The Chief turned the boy about and pushed him through the doorway into outer darkness. He said nothing. Down to his very depths he was hurt. To have lost the game was something; but it was more than that. Had he been a man of words he might have said that once again a creature he loved had turned on him to his injury. Being a Scot and a man of few words he merely said he was damned, and crawled back into bed.
The game? Well, that was simple enough. Directly over his pillow, in the white-painted airtrunk, was a brass plate, fastened with four screws. In case of anything wrong with the ventilator the plate could be taken off for purposes of investigation.
The Chief's scheme had been simplicity itself—so easy that the Seconds, searching for concealed wires and hidden alarm bells, had never thought of it. On nights when the air must be pumped, and officious Seconds were only waiting the Chief's first sleep to shut off steam and turn it back to the main engines, the Chief unlocked the bolted drawer in his desk. First he took out the woman's picture and gazed at it; quite frequently he read the words on the back—written out of a sore heart, be sure. And then he took out the cigar-box lid.
When he had unscrewed the brass plate over his head he replaced it with the lid of the cigar-box. So long as the pumps in the engine room kept the air moving, the lid stayed up by suction.
When the air stopped the lid fell down on his head; he roused enough to press a signal button and, as the air started viciously, to replace the lid. Then, off to the sleep of the just and the crafty again. And so on ad infinitum.
Of course the game was not over because it was discovered and the lid gone. There would be other lids. But the snap, the joy, was gone out of it. It would never again be the same, and the worst of all was the manner of the betrayal.
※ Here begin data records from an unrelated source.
-- ==== Sys2Proof/Machine/Memory.lean ====
section
/-! DEFINITION. Memory: the home slices with keys, owners and poison (10 R246, 11 R267, R270, 13 R303 to R307), translation (10 R257 to R261),
the stash (10 R236 to R245), the halves of release and acquire (11 R271). -/

namespace Sys2Proof.Machine

/-! ## The outcome of an attempt that accesses memory -/

/-- What an attempt comes to: it goes on with a value; it traps with a cause and TRAPINFO; it waits (it blocks or stalls, as the state
says); it kills with POISON_KILL of a kind at an address. -/
inductive Try (α : Type) where
  | ok (s : State) (a : α)
  | trap (s : State) (cause : Nat) (info : Word64)
  | wait (s : State)
  | kill (s : State) (kind addr : Nat)

/-- One attempt after another. -/
def Try.bind {α β : Type} (t : Try α) (f : State → α → Try β) : Try β :=
  match t with
  | .ok s a => f s a
  | .trap s c i => .trap s c i
  | .wait s => .wait s
  | .kill s k a => .kill s k a

/-- The state that the attempt of a bundle leaves. -/
def Try.finish (t : Try State) : State :=
  match t with
  | .ok _ s => s
  | .trap s c i => s.trap c i
  | .wait s => s
  | .kill s k a => s.poisonKill k a

/-! ## Home memory -/

/-- Physical addresses from here on are no HBM (10 R246): 768 GiB. -/
def hbmTop : Nat := 824633720832

/-- Who accesses: a partition, the encryption domain of the page, the launch on whose behalf, and the cache range that the access carries to the home
slice (10 R247). -/
structure Access where
  part : Nat
  ed : Nat
  launch : Option Nat
  range : Option Nat
deriving DecidableEq, Repr

/-- The byte of HBM at a physical address. -/
def State.hbmByte (s : State) (pa : Nat) : Byte := if pa < hbmTop then Tab.get 0 s.mem pa else Config.offHbm pa

/-- The state with a byte of HBM written; there is nothing to write where no HBM stands. -/
def State.setHbmByte (s : State) (pa : Nat) (b : Byte) : State :=
  if pa < hbmTop then { s with mem := Tab.set 0 s.mem pa b } else s

/-- The word of HBM at an aligned physical address, with its poison. -/
def State.hbmWord (s : State) (pa : Nat) : PWord :=
  ⟨s.hbmByte (pa + 3) ++ s.hbmByte (pa + 2) ++ s.hbmByte (pa + 1) ++ s.hbmByte pa, Tab.get false s.memPsn (pa / 4)⟩

/-- A word of HBM written, with its poison. -/
def State.setHbmWord (s : State) (pa : Nat) (w : PWord) : State :=
  let s := s.forEach (List.range 4) fun s i => s.setHbmByte (pa + i) (w.w.extractLsb' (8 * i) 8)
  { s with memPsn := Tab.set false s.memPsn (pa / 4) w.p }

/-- The home slice of a line (10 R246). -/
def State.homeSlice (s : State) (pa : Nat) : Nat :=
  let g := pa / 2 ^ 31
  if s.module.cmode then 16 * (g / 32) + g % 32 / 2 else pa / 128 % 192

/-- A word of a line, the first of 32 with number 0. -/
def Line.word (x : Line) (j : Nat) : PWord := x.ws.getD j ⟨0, false⟩

/-- The registered owner of a word of a line. -/
def Line.owner (x : Line) (j : Nat) : Nat := x.own.getD j 0

/-- Whether two lines are copies of one address under one domain. -/
def Line.same (x y : Line) : Bool := x.no == y.no && x.part == y.part && x.ed == y.ed

/-- The most recently used line that holds a physical address, under whichever domain. -/
def State.frontLine (s : State) (pa : Nat) : Option Line := (s.slice? (s.homeSlice pa)).bind fun sl => sl.lines.find? fun x => x.no == pa / 128

/-- The byte at a physical address as its home slice or else HBM holds it: where lines of several domains hold the address, as the most recently used one
does. -/
def State.homeByte (s : State) (pa : Nat) : Byte :=
  match if pa < hbmTop then s.frontLine pa else none with
  | none => s.hbmByte pa
  | some x => (x.word (pa % 128 / 4)).w.extractLsb' (8 * (pa % 4)) 8

/-! ## Keys and fences (13 R304 to R307) -/

/-- The key of a domain for an access: its number, none where it is not loaded (that of a partition that is no more neither), or restricted to another launch
image (13 R304, R307, R315). -/
def State.keyOf (s : State) (a : Access) : Option Nat :=
  match s.part? a.part with
  | none => none
  | some p =>
    match Tab.get none p.keys a.ed with
    | none => none
    | some k =>
      if k.digest = 0 then some k.serial
      else
        match a.launch.bind s.launch? with
        | none => none
        | some l => if l.image.digest = k.digest then some k.serial else none

/-- Whether the domain of an access is loaded, for whichever launch. -/
def State.keyLoaded (s : State) (a : Access) : Bool :=
  match s.part? a.part with
  | none => false
  | some p => (Tab.get none p.keys a.ed).isSome

/-- Whether the domain of an access is loaded, but for another launch image than that of its launch (13 R315). -/
def State.barred (s : State) (a : Access) : Bool := (s.keyOf a).isNone && s.keyLoaded a

/-- The number of the key that a domain of a partition holds, for whichever launch. -/
def State.domainKey (s : State) (p e : Nat) : Nat := ((s.part? p).bind fun q => (Tab.get none q.keys e).map (·.serial)).getD 0

/-- The number of the key under which a sector of HBM was written. -/
def State.sealOf (s : State) (sec : Nat) : Nat :=
  match Tab.get 0 s.sealed sec with
  | 0 => Tab.get 0 s.regionKey (sec * 64 / 2 ^ 31)
  | n + 1 => n

/-- A sector of HBM is written under a key: no error stands in it. -/
def State.seal (s : State) (sec k : Nat) : State :=
  { s with
    sealed := Tab.set 0 s.sealed sec (if Tab.get 0 s.regionKey (sec * 64 / 2 ^ 31) = k then 0 else k + 1)
    errs := Tab.set .clean s.errs sec .clean }

/-! ## Owners (11 R270) -/

/-- A revoke (11 R270): the owner's O bit of a word is cleared. Owners are numbered as in OWN (13 R303). -/
def State.revoke (s : State) (own pa : Nat) : State :=
  let clear := fun (st : Stash) =>
    { st with rows := st.rows.map fun kv =>
        (kv.1, kv.2.map fun r =>
          if r.frame = pa / 256 * 256 then { r with o := r.o &&& ~~~(BitVec.ofNat 64 1 <<< (pa / 4 % 64)) } else r) }
  if own = 0 then s
  else if own ≤ 512 then s.updCore (own - 1) fun k => { k with stash := clear k.stash }
  else s.forEach (List.range 4) fun s t => s.updCore (coreAt (own - 513) t) fun k => { k with stash := clear k.stash }

/-! ## Cache lines (10 R246 to R252, 13 R303, R306) -/

/-- The range that claims an address: the lowest-numbered enabled one that holds it. -/
def Part.rangeOf (p : Part) (va : Nat) : Option Nat :=
  (List.range 16).find? fun k =>
    let c := Tab.get 0 p.crctl k
    c.getLsbD 44 && decide (bitsOf (Tab.get 0 p.crbase k) 16 36 ≤ va / 65536) && decide (va / 65536 ≤ bitsOf c 0 36)

/-- The range that an access of a partition carries (10 R247). -/
def State.rangeAt (s : State) (part va : Nat) : Option Nat := (s.part? part).bind fun p => p.rangeOf va

/-- The access of a core on behalf of its launch, to a virtual address in a page of a domain. -/
def State.access (s : State) (c ed va : Nat) : Access := ⟨s.partOf c, ed, (s.core? c).bind (·.launch), s.rangeAt (s.partOf c) va⟩

/-- Whether a way of a slice is usable at a point (10 R250). -/
def State.wayUsable (s : State) (n pt w : Nat) : Bool := !(Tab.get 0 s.module.fuses.fenWays (8 * n + pt)).getLsbD w

/-- The ways of a slice that are usable at its limit point. -/
def State.ways (s : State) (n limpt : Nat) : List Nat := (List.range 16).filter (s.wayUsable n limpt)

/-- The reservations in force in a slice: partition, range and number of ways. -/
def State.reservations (s : State) (n : Nat) : List (Nat × Nat × Nat) :=
  (s.parts.flatMap fun kv =>
    match kv.2 with
    | none => []
    | some p =>
      if s.module.cmode && !p.entry.crpair.getLsbD n then []
      else (List.range 16).map fun k =>
        let c := Tab.get 0 p.crctl k
        (kv.1, k, if c.getLsbD 44 then bitsOf c 36 4 else 0))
He slept but little the remainder of the night; and, because unrest travels best from soul to soul at night, when the crowding emotions of the day give it place, the woman slept little also. She was thinking of the entrance to the stokehole, where one crouched under the bellies of furnaces, and where the engineer on duty stood on a pile of hot cinders. Toward morning her room grew very close: the air from the ventilator seemed to have ceased.
Far down in the ship, in a breathless little cabin far aft, the Red Un kicked the Purser's boy and cried himself to sleep.
V
The old ship made a record the next night that lifted the day's run to four hundred and twenty. She was not a greyhound, you see. Generally speaking, she was a nine-day boat. She averaged well under four hundred miles. The fast boats went by her and slid over the edge of the sea, throwing her bits of news by wireless over a shoulder, so to speak.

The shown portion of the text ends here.